/-- A whole shift of at least one bit: every bit is taken in, in order, sample `k` reads output bit `k`, and the last pulse leaves the
Shift state (R103, R104, R106). -/
theorem see_shift (h : o.AtRest t false (some 0)) (ht : t.isShift = true) {n : Nat} (hn : n ≠ 0) (bit : Nat → Bool)
    (samples : Nat → List Bool) :
    (o.seeAll ((List.range n).flatMap (bitEvents n bit samples))).AtRest (t.next true) true (some n) ∧
      o.Took (o.seeAll ((List.range n).flatMap (bitEvents n bit samples)))
        ((List.range n).map fun k => .driven (bit k))
        ((List.range n).flatMap fun k => (samples k).map fun a => (k, a)) := by
  obtain ⟨m, rfl⟩ := Nat.exists_eq_succ_of_ne_zero hn
  obtain ⟨hs, ks⟩ := h.see_bits ht (m + 1) bit samples m (by omega)
  obtain ⟨hb, kb⟩ := hs.see_bit ht (m + 1) bit samples
  rw [decide_eq_true rfl] at hb
  simp only [Nat.succ_eq_add_one, List.range_succ (n := m), List.flatMap_append, List.map_append,
    List.flatMap_singleton, List.map_singleton]
  rw [seeAll_append]
  exact ⟨hb, ks.trans kb⟩

end Observer.AtRest

/-! ### Scans -/

/-- The transition takes a target from Run-Test/Idle to this Shift state with TMS low, taking in nothing on the way, and the first output
bit is then on TDO (40_kernels.md R112, R113). -/
structure Enters (q : Transition) (t : TapState) : Prop where
  isShift : t.isShift = true
  avoids : TapState.runTestIdle.avoidsShift (transitionLevels q) = true
  reaches : TapState.runTestIdle.after (transitionLevels q) = t
  low : (transitionLevels q).getLastD false = false
  firstOutput : ∀ out, TapState.runTestIdle.outputAfter out (transitionLevels q) = some 0

/-- After the last pulse of a shift in this state, the transition takes the target back to Run-Test/Idle with TMS low (R112). -/
structure Exits (q : Transition) (t : TapState) : Prop where
  avoids : (t.next true).avoidsShift (transitionLevels q) = true
  reaches : (t.next true).after (transitionLevels q) = .runTestIdle
  low : (transitionLevels q).getLastD true = false

theorem enters_defaultSir : Enters defaultSeq.enterSir .shiftIr := ⟨rfl, rfl, rfl, rfl, fun _ => rfl⟩

theorem enters_defaultSdr : Enters defaultSeq.enterSdr .shiftDr := ⟨rfl, rfl, rfl, rfl, fun _ => rfl⟩

theorem exits_defaultIr : Exits defaultSeq.exitIdle .shiftIr := ⟨rfl, rfl, rfl⟩

theorem exits_defaultDr : Exits defaultSeq.exitIdle .shiftDr := ⟨rfl, rfl, rfl⟩

namespace Observer.AtRest

variable {o : Observer} {t : TapState} {out : Option Nat} {enter exit : Transition}

/-- A scan from Run-Test/Idle and back: the target takes in exactly the bits of the shift, and the samples read the output bits of their
numbers (R37, R115, R116). -/
theorem see_scan (h : o.AtRest .runTestIdle false out) (he : Enters enter t) (hx : Exits exit t) {n : Nat} (hn : n ≠ 0)
    (bit : Nat → Bool) (samples : Nat → List Bool) (idle : U32) :
    let o' := o.seeAll (scanEvents enter exit ((List.range n).flatMap (bitEvents n bit samples)) idle)
    (∃ out', o'.AtRest .runTestIdle false out') ∧
      o.Took o' ((List.range n).map fun k => .driven (bit k))
        ((List.range n).flatMap fun k => (samples k).map fun a => (k, a)) := by
  obtain ⟨h1, k1⟩ := h.see_transition enter he.avoids
  rw [he.reaches, he.low, he.firstOutput] at h1
  obtain ⟨h2, k2⟩ := h1.see_shift he.isShift hn bit samples
  obtain ⟨h3, k3⟩ := h2.see_transition exit hx.avoids
  rw [hx.reaches, hx.low] at h3
  obtain ⟨out', h4, k4⟩ := h3.see_idle idle.toNat
  simp only [scanEvents, seeAll_append]
  exact ⟨⟨out', h4⟩, by simpa using ((k1.trans k2).trans k3).trans k4⟩

/-- Any number of sampling scans: each takes in the same bits and numbers its output bits from 0 anew (R172). -/
theorem see_attempts (h : o.AtRest .runTestIdle false out) (he : Enters enter t) (hx : Exits exit t) {n : Nat} (hn : n ≠ 0)
    (bit : Nat → Bool) (answer : Nat → Nat → Bool) (idle : U32) (tries : Nat) :
    let o' := o.seeAll ((List.range tries).flatMap fun a =>
      scanEvents enter exit (sampleEvents n bit (answer a)) idle)
    (∃ out', o'.AtRest .runTestIdle false out') ∧
      o.Took o' ((List.range tries).flatMap fun _ => (List.range n).map fun k => .driven (bit k))
        ((List.range tries).flatMap fun a => (List.range n).map fun k => (k, answer a k)) := by
  induction tries with
  | zero => exact ⟨⟨out, h⟩, .refl o⟩
  | succ tries ih =>
    obtain ⟨⟨out', hs⟩, ks⟩ := ih
    obtain ⟨hr, kr⟩ := hs.see_scan he hx hn bit (fun k => [answer tries k]) idle
    simp only [← sampleEvents_eq, List.map_singleton, ← List.map_eq_flatMap] at hr kr
    simp only [List.range_succ (n := tries), List.flatMap_append, List.flatMap_singleton, seeAll_append]
    exact ⟨hr, ks.trans kr⟩

end Observer.AtRest

/-! ### The bits of an operand -/

/-- A buffer loaded with an operand holds the operand's bits (20_memory.md R57). -/
theorem Memory.bit_writeBytes (m : Memory) {v : List Byte} {bits k : Nat} (hv : v.length = ceil8 bits) (hk : k < bits) :
    (m.writeBytes 0 v).bit k = bitAt v k := by
  have hin : k / 8 < v.length := by
    unfold ceil8 at hv
    omega
  rw [Memory.bit, Memory.read_writeBytes, if_pos ⟨Nat.zero_le _, by omega⟩]
  rfl

theorem operandLevels_eq (m : Memory) {v : List Byte} {bits : Nat} (hv : v.length = ceil8 bits) :
    ((List.range bits).map fun k => Level.driven ((m.writeBytes 0 v).bit k)) =
      (List.range bits).map fun k => .driven (bitAt v k) :=
  List.map_congr_left fun k hk => by rw [Memory.bit_writeBytes m hv (List.mem_range.1 hk)]

/-- A scan of a loaded operand without samples, from Run-Test/Idle: the target takes in the operand's bits (R104). -/
theorem shifted_of_scan {s t : State} {out : Option Nat} {tap : TapState} {enter exit : Transition} {n : Nat} {v : List Byte}
    {m : Memory} {idle : U32} (hs : (observe s.trace).AtRest .runTestIdle false out) (he : Enters enter tap)
    (hx : Exits exit tap) (hn : n ≠ 0) (hv : v.length = ceil8 n)
    (ht : t.trace = s.trace ++ scanEvents enter exit (shiftEvents n (m.writeBytes 0 v).bit) idle) :
    (observe t.trace).shifted = (observe s.trace).shifted ++ (List.range n).map fun k => .driven (bitAt v k) := by
  obtain ⟨-, htook⟩ := hs.see_scan he hx hn (m.writeBytes 0 v).bit (fun _ => []) idle
  rw [ht, observe_append, shiftEvents_eq, htook.shifted, operandLevels_eq m hv]

/-- The attempts of a compare record from Run-Test/Idle: each takes in the operand's data bits, and sample `k` of each reads output bit
`k` (R104, R106, R172). -/
theorem took_of_compared {s : State} {out : Option Nat} {tap : TapState} {ps : List (Byte × Byte)} {n : Nat} {smp : Memory}
    {st : Status} (hs : (observe s.trace).AtRest .runTestIdle false out) (he : Enters s.cfg.seq.enterSdr tap)
    (hx : Exits s.cfg.seq.exitIdle tap) (hL : s.shiftLength.toNat ≠ 0)
    (hv : (ps.map Prod.fst).length = ceil8 s.shiftLength.toNat) :
    (observe s.trace).Took (observe (s.compared ps n smp st).trace)
      ((List.range n).flatMap fun _ =>
        (List.range s.shiftLength.toNat).map fun k => .driven (bitAt (ps.map Prod.fst) k))
      ((List.range n).flatMap fun a =>
        (List.range s.shiftLength.toNat).map fun k => (k, s.attemptAnswer s.shiftLength.toNat a k)) := by
  obtain ⟨-, htook⟩ := hs.see_attempts he hx hL (s.inData.writeBytes 0 (ps.map Prod.fst)).bit
    (s.attemptAnswer s.shiftLength.toNat) s.idleClocks n
  rwa [operandLevels_eq s.inData hv, ← observe_append] at htook

/-- Settles O38: each shift is a scan from Run-Test/Idle with the operand in the buffer, a compare record one scan per attempt. -/
theorem targetTakesInExactlyTheOperandBits : Obligations.TargetTakesInExactlyTheOperandBits := by
  intro s t hseq hrest hp before after
  obtain ⟨out, hidle⟩ := hrest.atRest hp
  have hir : Enters s.cfg.seq.enterSir .shiftIr := by rw [hseq]; exact enters_defaultSir
  have hdr : Enters s.cfg.seq.enterSdr .shiftDr := by rw [hseq]; exact enters_defaultSdr
  have hxir : Exits s.cfg.seq.exitIdle .shiftIr := by rw [hseq]; exact exits_defaultIr
  have hxdr : Exits s.cfg.seq.exitIdle .shiftDr := by rw [hseq]; exact exits_defaultDr
  refine ⟨fun n data hw hn hcap h => ?_, fun data hw hL h => ?_, fun ps hw hL h => ?_⟩
  · have hv : data.length = ceil8 n.toNat := by simpa [Instr.WellFormed] using hw
    obtain ⟨hbig, -⟩ | ⟨hz, -⟩ | ⟨-, -, -, ht⟩ := execShiftInstruction_next h
    · exact absurd hcap (Nat.not_le.2 hbig)
    · exact absurd hz (BitVec.toNat_ne.1 hn)
    · exact shifted_of_scan hidle hir hxir (BitVec.toNat_ne.1 hn) hv (congrArg State.trace ht)
  · have hv : data.length = ceil8 s.shiftLength.toNat := by simpa [Instr.WellFormed] using hw
    obtain ⟨hz, -⟩ | ⟨-, -, ht⟩ := execShiftData_next h
    · exact absurd hz (BitVec.toNat_ne.1 hL)
    · exact shifted_of_scan hidle hdr hxdr (BitVec.toNat_ne.1 hL) hv (congrArg State.trace ht)
  · have hv : (ps.map Prod.fst).length = ceil8 s.shiftLength.toNat := by simpa [Instr.WellFormed] using hw
    obtain ⟨hz, -⟩ | ⟨n, smp, st, hn1, hn32, -, rfl, -⟩ := execShiftDataCompare_compared h
    · exact absurd hz (BitVec.toNat_ne.1 hL)
    · have htook := took_of_compared (n := n) (smp := smp) (st := st) hidle hdr hxdr (BitVec.toNat_ne.1 hL) hv
      exact ⟨n, hn1, hn32, htook.shifted, htook.outputs⟩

- WHAT THE TASK REQUIRES -
In the listing above, find the line containing "hz (BitVec.toNat_ne.1 hn)" and the line containing "hL) hv (congrArg State.trace ht)". Output them and every line between, exactly, and nothing else.

- ANSWER SPACE -
    · exact absurd hz (BitVec.toNat_ne.1 hn)
    · exact shifted_of_scan hidle hir hxir (BitVec.toNat_ne.1 hn) hv (congrArg State.trace ht)
  · have hv : data.length = ceil8 s.shiftLength.toNat := by simpa [Instr.WellFormed] using hw
    obtain ⟨hz, -⟩ | ⟨-, -, ht⟩ := execShiftData_next h
    · exact absurd hz (BitVec.toNat_ne.1 hL)
    · exact shifted_of_scan hidle hdr hxdr (BitVec.toNat_ne.1 hL) hv (congrArg State.trace ht)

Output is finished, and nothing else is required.